The Chinese items found at Don Miller's home were returned to the country last week. (PHOTO BY ZHANG RUINAN/CHINA DAILY)
Cultural items repatriated after raid on U.S. farm
Five years ago, when Tim Carpenter's team seized about 7,000 artifacts and cultural relics in a raid on a farm in Indiana, United States, the FBI agent was stunned by just how many there were and their variety, and immediately realized many were from other countries, including China.
A total of 361 relics and artifacts identified as being from China were repatriated by the U.S. government on Feb 28.
Ranging from the Neolithic Age (10,000-2,000 BC) to the Qing Dynasty (1644-1911), the items included stoneware, jade objects, bronze weapons and pottery.
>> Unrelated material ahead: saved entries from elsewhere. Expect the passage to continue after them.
-- ==== Sys2Proof/Machine/Beats.lean ====
section
/-! DEFINITION. What the sample clocks do within a tick of the timebase where the table has no row for it (log entry 145): an input
channel that no LOCKED flow carries, the PDM decimators, the modulators' samples at the millrace, the DAC interpolators and final
stages, and the AES3 transmitters' frames. -/

namespace Sys2Proof.Machine

/-- A running LOCKED flow takes the endpoint's samples itself. -/
def lockedFlow (s : State) (kind ep : Nat) : Bool :=
  !(runningFlows s (fun _ q => q.kind == kind && q.ep == ep && q.rel == 0)).isEmpty

/-- A sample of an ingress endpoint enters the ASRC channel of the CONVERT flow that carries it (R229). -/
def toAsrc (kind ep : Nat) (x : Sample) (s : State) : State :=
  (runningFlows s (fun f q => decide (f < 128) && q.kind == kind && q.ep == ep && q.rel != 0)).foldl
    (fun s f => asrcPush f [x] (onFlow f (fun r => { r with stopped := false }) s)) s

/-- A sample period of a running channel while the filter engine has no clock: its CIC words wait in the FIFO, and each that finds
it full is discarded and slips (R40, Table 7.8). -/
def cicWaits (ch : Nat) (even odd : List Int) (s : State) : State :=
  let c := chan s ch
  if c.live then
    let mode := (active s).pairMode ch
    let ratio := cicRatio s (active s) ch
    let e := if mode = 1 ∧ c.oddNext then (c.dec, 0) else decimateWait ratio even c.dec
    let o := if mode = 2 ∨ (mode = 1 ∧ c.oddNext) then decimateWait ratio odd c.decOdd else (c.decOdd, 0)
    let s1 := onChan ch (fun c => { c with
      dec := e.1, decOdd := o.1, oddNext := mode == 1 && !c.oddNext, cutNext := c.cutNext || decide (0 < e.2 + o.2) }) s
    (List.range (e.2 + o.2)).foldl (fun s _ =>
      (runningFlows s (fun _ q => q.kind == 1 && q.ep == ch)).foldl (fun s f => slip f s) s) s1
  else s

/-- A sample period of a channel's chains (R19, R163, R179): a channel that no LOCKED flow carries runs all the same. -/
def ainBeat (ch : Nat) (even odd : List Int) (s : State) : State :=
  if running s = false ∨ gridRuns s = false ∨ (active s).gov ch ≠ ch then s
  else if pllbUnlocked s then cicWaits ch even odd s
  else if audioRuns s = false ∨ lockedFlow s 1 ch then s
  else
    let (x, s1) := captureAin ch ((chan s ch).pos == 0) even odd s
    toAsrc 1 ch x (feedAin ch x s1)

/-- The first sample of a microphone whose clock has stood still carries CUT (Table 1.5). -/
def micResumes (m : Nat) (s : State) : State :=
  if (runningFlows s (fun f q => q.kind == 5 && q.ep == m && (flowRun s f).stopped)).isEmpty then s
  else onMic m (fun c => { c with cut := true }) s

/-- The levels a PDM line shows: free ones where its pad has no supply (Table 14.8 gives none; log entry 197). -/
def lineLevels (edges : List (Bool × Bool)) (s : State) : List (Bool × Bool) × State :=
  if s.power.iovddA then (edges, s)
  else
    let r := drawWords edges.length s
    (r.1.map (fun w => (bit w 0, bit w 1)), r.2)

/-- A sample period of the two microphones on a line, its clock edges in time order: A from the rising edges, B from the falling ones
(R249). -/
def pdmBeat (line : Nat) (edges : List (Bool × Bool)) (s : State) : State :=
  if (tget {} s.ports.pdmRun (line / 2)).running ∧ masterFree s ∧ audioRuns s ∧ line < 4 then
    let l := (lineLevels edges s).1
    [(2 * line, l.map (·.1)), (2 * line + 1, l.map (·.2))].foldl (fun s x =>
      let s1 := micSample x.1 x.2 (micResumes x.1 s)
      if lockedFlow s1 5 x.1 then
        (runningFlows s1 (fun _ q => q.kind == 5 && q.ep == x.1)).foldl
          (fun s f => onFlow f (fun r => { r with stopped := false }) s) s1
      else toAsrc 5 x.1 (mic s1 x.1).out s1) (lineLevels edges s).2
  else s

/-- Words of the interpolator's history that are held (R272). The spec gives no length: 64 is the model's choice (log entry 163). -/
def interpLen : Nat := 64

/-- A DAC channel's FIFO has run empty (R271). -/
def dacEmpty (s : State) (f : Nat) : Bool := (flowRun s f).fifo.isEmpty && (flowRun s f).ahead.isEmpty

/-- A DAC channel's interpolator takes its next sample (R270, R271). Where its FIFO has run empty, or no flow feeds it any more, a
starvation fade starts; samples that return end it. Before a flow's first sample its start's value 0 with SET comes (R232), but no
sample returns with it to a fade that runs. -/
def dacBeat (d : Nat) (s : State) : State :=
  if dacTakes s d then
    match (runningFlows s (fun f q => decide (128 ≤ f) && q.kind == 2 && q.ep == d)).head? with
    | none => if (dac s d).hist = [] then s else starveStart d s
    | some f =>
      if dacEmpty s f ∧ starting s f = false then slip f (starveStart d s)
      else if dacEmpty s f ∧ ((dac s d).starve = .fadeOut ∨ (dac s d).starve = .silent) then s
      else
        let (x, s1) := endpointRead f s
        onDac d (fun c => { c with hist := (x.val :: c.hist).take interpLen }) (starveEnd d s1)
  else s

end Sys2Proof.Machine
end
The haul constituted the largest repatriation of relics from the U.S. since 2009, when the country and China signed a memorandum of understanding to enhance cooperation in this respect.
"We seized about 5,000 artifacts and about 2,000 human bones," Carpenter, head of the FBI's Art Crime Team said, adding that the bones were from about 500 humans and had been unearthed at ancient Native American burial sites.
He said the items were seized from the home of 91-year-old Indiana missionary Don Miller, adding that about half of them were Native American, and the remainder were from other countries, including China.
"Miller's collecting career spanned decades and he visited China and neighboring countries on a number of occasions, so I think that on each of these trips he collected a certain number (of these items) and was able to bring them into America through various means.
"We began our dialogue with our Chinese counterparts two years ago, with inventories of part of the collection," Carpenter said, adding that his team started that process by "determining which pieces may be violations (of the law), which pieces may be not; which were authentic, and those that were questionable".